Наконец, захрипел домофон.
– Ты, что ли?
Где-то в глубине квартиры раздавался мелкий вредоносный лай.
– Я.
– Второй этаж.
Юлик был в цветастом шелковом халате, в тапочках с помпонами на босу ногу, слегка припухший, сдобный. Навстречу Павлу, цокая когтями, шла тугая перекормленная такса.
– Фу, Алекс! Фу! – сдавленным голосом, как будто бы стараясь никого не разбудить, приказал собаке Шачнев.
Алекс тут же завилял твердым тонким хвостом и ткнулся в Саларьева носом; длинная морда собралась в гармошку.
Округлая прихожая переходила в безразмерный коридор; коридор уводил в темноту. А Юлик будто бы смущался и не знал, где ему разговаривать с гостем: в прихожей вроде не совсем прилично, а вглубь квартиры он явно пускать не хотел.
Ладно, никогда не ставьте людей в неудобное положение, первая заповедь музейного переговорщика.
– Юлик, извини, я тут по-быстрому, опаздываю в аэропорт. Вот недостающий эпизод, ты сам его приспособь, куда хочешь, я, честно говоря, заниматься этим не хочу, неинтересно. А программистам я сброшу все, что нужно, завтра к вечеру.
– Да ведь и мне, как ты понимаешь, все это не в кайф.
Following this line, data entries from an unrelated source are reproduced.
-- ==== Sys2Proof/Machine/Positions.lean ====
section
/-! DEFINITION. The Position Unit (01): the navigation receiver, fixes, the zone tracker and what it publishes. -/

namespace Sys2Proof.Machine

/-! ### The receiver -/

/-- One byte through HUNT, SYNC and BODY (R1). -/
def rxByte (p : Rx × List Byte) (b : Byte) : Rx × List Byte :=
  match p.1 with
  | .hunt => if b = 165 then (.sync, []) else (.hunt, [])
  | .sync => if b = 195 then (.body, [b]) else if b = 165 then (.sync, []) else (.hunt, [])
  | .body => (.body, p.2 ++ [b])

/-- The discard count rises by one, up to 65,535 (R4). -/
def discard (s : State) : State := { s with pos := { s.pos with discards := min 65535 (s.pos.discards + 1) } }

def setRx (p : Rx × List Byte) (s : State) : State := { s with pos := { s.pos with rx := p.1, buf := p.2 } }

/-! ### Publishing a zone -/

/-- Causes of a ZONE report (12, Encodings). -/
inductive ZoneCause where | default | dwell | rezone | reload
  deriving DecidableEq, Repr

def zoneCauseCode : ZoneCause → Nat
  | .default => 1 | .dwell => 2 | .rezone => 3 | .reload => 4

/-- The ZONE report (R16). `prev` is the zone current before, `coords` the confirming fix. -/
def zoneReport (z : Zone) (cause : ZoneCause) (prev : Option Nat) (coords : Option (Int × Int)) (s : State) : State :=
  let entry (i : Nat) : Nat := z.prefs.getD i 0
  event kindZone (zoneCauseCode cause) (yesNo coords.isNone)
    [(8, 1, orNone s.pos.current), (9, 1, orNone prev), (10, 1, yesNo z.enabled), (11, 1, coverCode z.cover),
     (12, 1, z.region), (13, 1, modeCode z.mode), (14, 1, z.prefs.length), (16, 1, entry 0), (17, 1, entry 1),
     (18, 1, entry 2), (19, 1, entry 3), (20, 4, signed32 ((coords.map Prod.fst).getD 0)),
     (24, 4, signed32 ((coords.map Prod.snd).getD 0))] s

/-- Publish the current zone (R15): the ZONE report, then the readers in the order of R15's table (assumption 13). -/
def publishZone (cause : ZoneCause) (prev : Option Nat) (coords : Option (Int × Int)) (s : State) : State :=
  match published s with
  | none => s
  | some z => settlePublish z.region (selectorEval (covAttr z.cover (zoneReport z cause prev coords s)))

/-- A zone becomes current: the pending zone becomes none, and the zone is published (R9, R12, R13). -/
def becomeCurrent (z : Nat) (cause : ZoneCause) (coords : Option (Int × Int)) (s : State) : State :=
  let prev := s.pos.current
  publishZone cause prev coords { s with pos := { s.pos with current := some z, pendingZone := none } }

/-! ### Zone evaluation -/

/-- The box contains the position (R11). -/
def inBox (b : Box) (lat lon : Int) : Bool :=
  decide (b.latMin ≤ lat) && decide (lat ≤ b.latMax) && decide (b.lonMin ≤ lon) && decide (lon ≤ b.lonMax)

/-- Zone `i` from 1 to 31 is loaded, enabled, and its box contains the position. -/
def matchesBox (s : State) (lat lon : Int) (i : Nat) : Bool :=
  match look s.pos.zones i with
  | some z => z.enabled && (match z.box with | some b => inBox b lat lon | none => false)
  | none => false

def priorityOf (s : State) (i : Nat) : Nat := ((look s.pos.zones i).map Zone.priority).getD 0

/-- The better of the best so far and zone `i`: higher priority, then lower index (R11). -/
def better (s : State) (best : Option Nat) (i : Nat) : Option Nat :=
  match best with
  | none => some i
  | some j => if priorityOf s j < priorityOf s i then some i else some j

/-- Zone 0 is loaded with enabled yes. -/
def zoneZeroReady (s : State) : Bool := ((look s.pos.zones 0).map Zone.enabled).getD false

/-- The candidate for a fix (R11). -/
def candidate (s : State) (lat lon : Int) : Option Nat :=
  match ((List.range' 1 31).filter (matchesBox s lat lon)).foldl (better s) none with
  | some i => some i
  | none => if zoneZeroReady s then some 0 else none

/-- Steps 2 and 3 of R12 for a candidate that is not the current zone. -/
def evaluatePending (c : Nat) (lat lon : Int) (s : State) : State :=
  let s := if s.pos.pendingZone = some c then s
    else { s with pos := { s.pos with pendingZone := some c, pendingSince := s.clock } }
  if ((look s.pos.zones c).map Zone.dwell).getD 0 ≤ elapsed s s.pos.pendingSince then
    becomeCurrent c .dwell (some (lat, lon)) s
  else s

/-- The zone tracker evaluates a usable fix (R12, R13). -/
def evaluateZone (lat lon : Int) (s : State) : State :=
  match s.pos.current, candidate s lat lon with
  | none, _ => s
  | some _, none => { s with pos := { s.pos with pendingZone := none } }
  | some cur, some c =>
    if s.pos.rezone then
      becomeCurrent c .rezone (some (lat, lon)) { s with pos := { s.pos with rezone := false } }
    else if c = cur then { s with pos := { s.pos with pendingZone := none } }
    else evaluatePending c lat lon s

/-! ### Fixes -/

/-- Sub-kinds of a POSITION report (12, Encodings). -/
inductive PosCause where | acquired | lost | regained
  deriving DecidableEq, Repr

def posCauseCode : PosCause → Nat
  | .acquired => 1 | .lost => 2 | .regained => 3

/-- The POSITION report (R17). -/
def positionReport (cause : PosCause) (s : State) : State :=
  let f := s.pos.fix.getD default
  event kindPosition (posCauseCode cause) 0
    ([(8, 1, posCode s.pos.st), (9, 1, f.quality), (10, 1, sourceCode f.source), (12, 2, s.pos.discards),
      (16, 4, signed32 f.lat), (20, 4, signed32 f.lon), (24, 4, f.time.toNat)] ++
     (if cause = .lost then [(28, 4, s.pos.lostSince.toNat)] else [])) s

/-- The position state moves to VALID on a usable fix (R5). A fix that ends LOST makes the opening test (R23). -/
def positionValid (s : State) : State :=
  let old := s.pos.st
  let s := { s with pos := { s.pos with st := .valid } }
  match old with
  | .noFix => positionReport .acquired s
  | .valid => s
  | .lost => openingTest (positionReport .regained s)

/-- The latitude and longitude lie in their ranges (R4). -/
def inRange (lat lon : Int) : Bool :=
  decide (-9000000 ≤ lat) && decide (lat ≤ 9000000) && decide (-18000000 ≤ lon) && decide (lon ≤ 18000000)

/-- A fix is usable (R4). -/
def usableFix (s : State) (quality : Nat) (lat lon : Int) : Bool :=
  decide (s.pos.minQuality ≤ quality) && inRange lat lon

/-- A usable fix, in the order of R4. -/
def takeFix (quality : Nat) (lat lon : Int) (source : FixSource) (s : State) : State :=
  let s := positionValid { s with pos := { s.pos with
    fix := some { quality := quality, lat := lat, lon := lon, source := source, time := s.clock } } }
  let s := { s with pos := { s.pos with discards := 0 } }
  let s := if source = .line then { s with pos := { s.pos with lineSeen := true, lineTime := s.clock } } else s
  evaluateZone lat lon s

/-- Judge a complete frame of 13 buffered bytes, whose first is the second sync byte (R3). -/
def judgeFrame (buf : List Byte) (s : State) : State :=
  if (((buf.drop 1).take 10).map BitVec.toNat).sum % 65536 ≠ field buf 11 2 then
    setRx (buf.foldl rxByte (.hunt, [])) (discard s)
  else
    let s := setRx (.hunt, []) s
    if field buf 1 1 ≠ 1 then discard s
    else
      let lat := (BitVec.ofNat 32 (field buf 3 4)).toInt
      let lon := (BitVec.ofNat 32 (field buf 7 4)).toInt
      if usableFix s (field buf 2 1) lat lon then takeFix (field buf 2 1) lat lon .line s else discard s

/-- A byte received without framing error (R1). -/
def navByte (b : Byte) (s : State) : State :=
  let p := rxByte (s.pos.rx, s.pos.buf) b
  if p.1 = .body ∧ p.2.length = 13 then judgeFrame p.2 s else setRx p s

/-- A byte received with a framing error (R2). -/
def navFramingError (s : State) : State :=
  match s.pos.rx with
  | .hunt => s
  | .sync => setRx (.hunt, []) s
  | .body => discard (setRx (.hunt, []) s)

/-- The fix loss expiry is due (R5). -/
def fixLossDue (s : State) : Bool :=
  s.pos.st == .valid && (match s.pos.fix with | some f => decide (s.pos.fixLoss ≤ elapsed s f.time) | none => false)

/-- The fix loss expiry (R5, R14, R22). The POSITION report comes before what a lost grace of 0 brings within the same event
(DESIGN CHOICE, assumption 32). -/
def fixLossExpiry (s : State) : State :=
  if fixLossDue s then
    covPositionLost (positionReport .lost
      { s with pos := { s.pos with st := .lost, lostSince := s.clock, pendingZone := none } })
  else s

/-- The navigation line is active (R7). -/
def lineActive (s : State) : Bool := s.pos.lineSeen && decide (elapsed s s.pos.lineTime < s.pos.fixLoss)

/-! ### Loading a zone -/

/-- The preference list that LOAD_ZONE stores: its first entries, as many as the count says. -/
def prefsOf (p : LoadZoneParams) : List Nat := (p.prefs.toList.map BitVec.toNat).take p.prefCount.toNat

/-- The four bounds lie in their ranges and no minimum is above its maximum (R8). -/
def boundsOk (p : LoadZoneParams) : Bool :=
  inRange p.latMin.toInt p.lonMin.toInt && inRange p.latMax.toInt p.lonMax.toInt &&
    decide (p.latMin.toInt ≤ p.latMax.toInt) && decide (p.lonMin.toInt ≤ p.lonMax.toInt)

/-- The record that LOAD_ZONE loads, where its parameters pass every check (R8). -/
def zoneOf (p : LoadZoneParams) : Option Zone :=
  match yesNoOf p.enabled.toNat, coverOf p.cover.toNat, modeOf p.mode.toNat with
  | some en, some cover, some mode =>
    let prefs := prefsOf p
    if p.index.toNat ≤ 31 ∧ p.region.toNat ≤ 7 ∧ 1 ≤ p.prefCount.toNat ∧ p.prefCount.toNat ≤ 4 ∧
        prefs.all (· ≤ 3) ∧ prefs.Nodup ∧ (p.index.toNat = 0 ∨ boundsOk p) then
      some
        { enabled := en
          box := if p.index.toNat = 0 then none else
            some { latMin := p.latMin.toInt, latMax := p.latMax.toInt, lonMin := p.lonMin.toInt,
                   lonMax := p.lonMax.toInt }
          priority := if p.index.toNat = 0 then 0 else p.priority.toNat
          cover := cover, region := p.region.toNat, mode := mode, prefs := prefs
          dwell := min 600000 p.dwell.toNat }
    else none
  | _, _, _ => none

/-- A load of record `i` that passed its checks, with its tracker effects (R9, R10). -/
def loadZone (i : Nat) (z : Zone) (s : State) : State :=
  let s := { s with pos := { s.pos with zones := put s.pos.zones i (some z) } }
  match s.pos.current with
  | none => if i = 0 ∧ z.enabled then becomeCurrent 0 .default none s else s
  | some cur =>
    if i = cur then
      publishZone .reload (some cur) none
        { s with pos := { s.pos with pendingZone := none, rezone := !z.enabled } }
    else if s.pos.pendingZone = some i ∧ !z.enabled then { s with pos := { s.pos with pendingZone := none } }
    else s

end Sys2Proof.Machine
end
Но – работа. И, потом, я думаю, что Ройтман будет этих куколок держать в коробочке, на антресолях, про запас, как старые елочные игрушки. Случись чего, а как же, вот они, тута, только от ваты отчистим. Давай сюда футляр, поставим повыше, чтоб Алекс не кокнул.
Почуяв новый запах, Алекс поднял голову, насколько позволяла старческая холка; одышливо привстал на задние лапы, но сразу шмякнулся, обиженно залаял. Звонко, въедливо, как молодой.
– Ааалекс! Фууу! – раздался голос из далекой комнаты. Голос был мужской, ленивый.
– Ну, я пойду, – сказал Саларьев.
– Иди, – обвисшим тоном ответил Юлик. – Созвóнимся.
Третья глава
1
Самолет приземлился без четверти десять. Задрожал, как в припадке, взревел и безвольно пригас.
Павел набрал в телефоне: Прилетел. На экране тут же появилась надпись: Сообщение доставлено. Для вас есть СМС. Тата отвечала скорострельно:
Ура! Домой заедешь? ☺
Не успею.
(Сообщение доставлено. Для вас есть СМС.)
Жаль ☹.
Жаль, не жаль, а совещание начнется в полдень; для дома времени не остается. И это очень хорошо. Совесть у Саларьева чиста, он пока не сделал Тате ничего плохого, но смотреть жене в глаза сегодня не хотелось. Потому что хотелось другого. Как ребенку хочется игрушку, про которую он точно знает, что купили: уже шуршала тонкая обертка, был слышен сдавленный шепот, родители пододвигали стул, разгребали на последней полке одеяла, пледы, чемоданы, освобождали место для коробки.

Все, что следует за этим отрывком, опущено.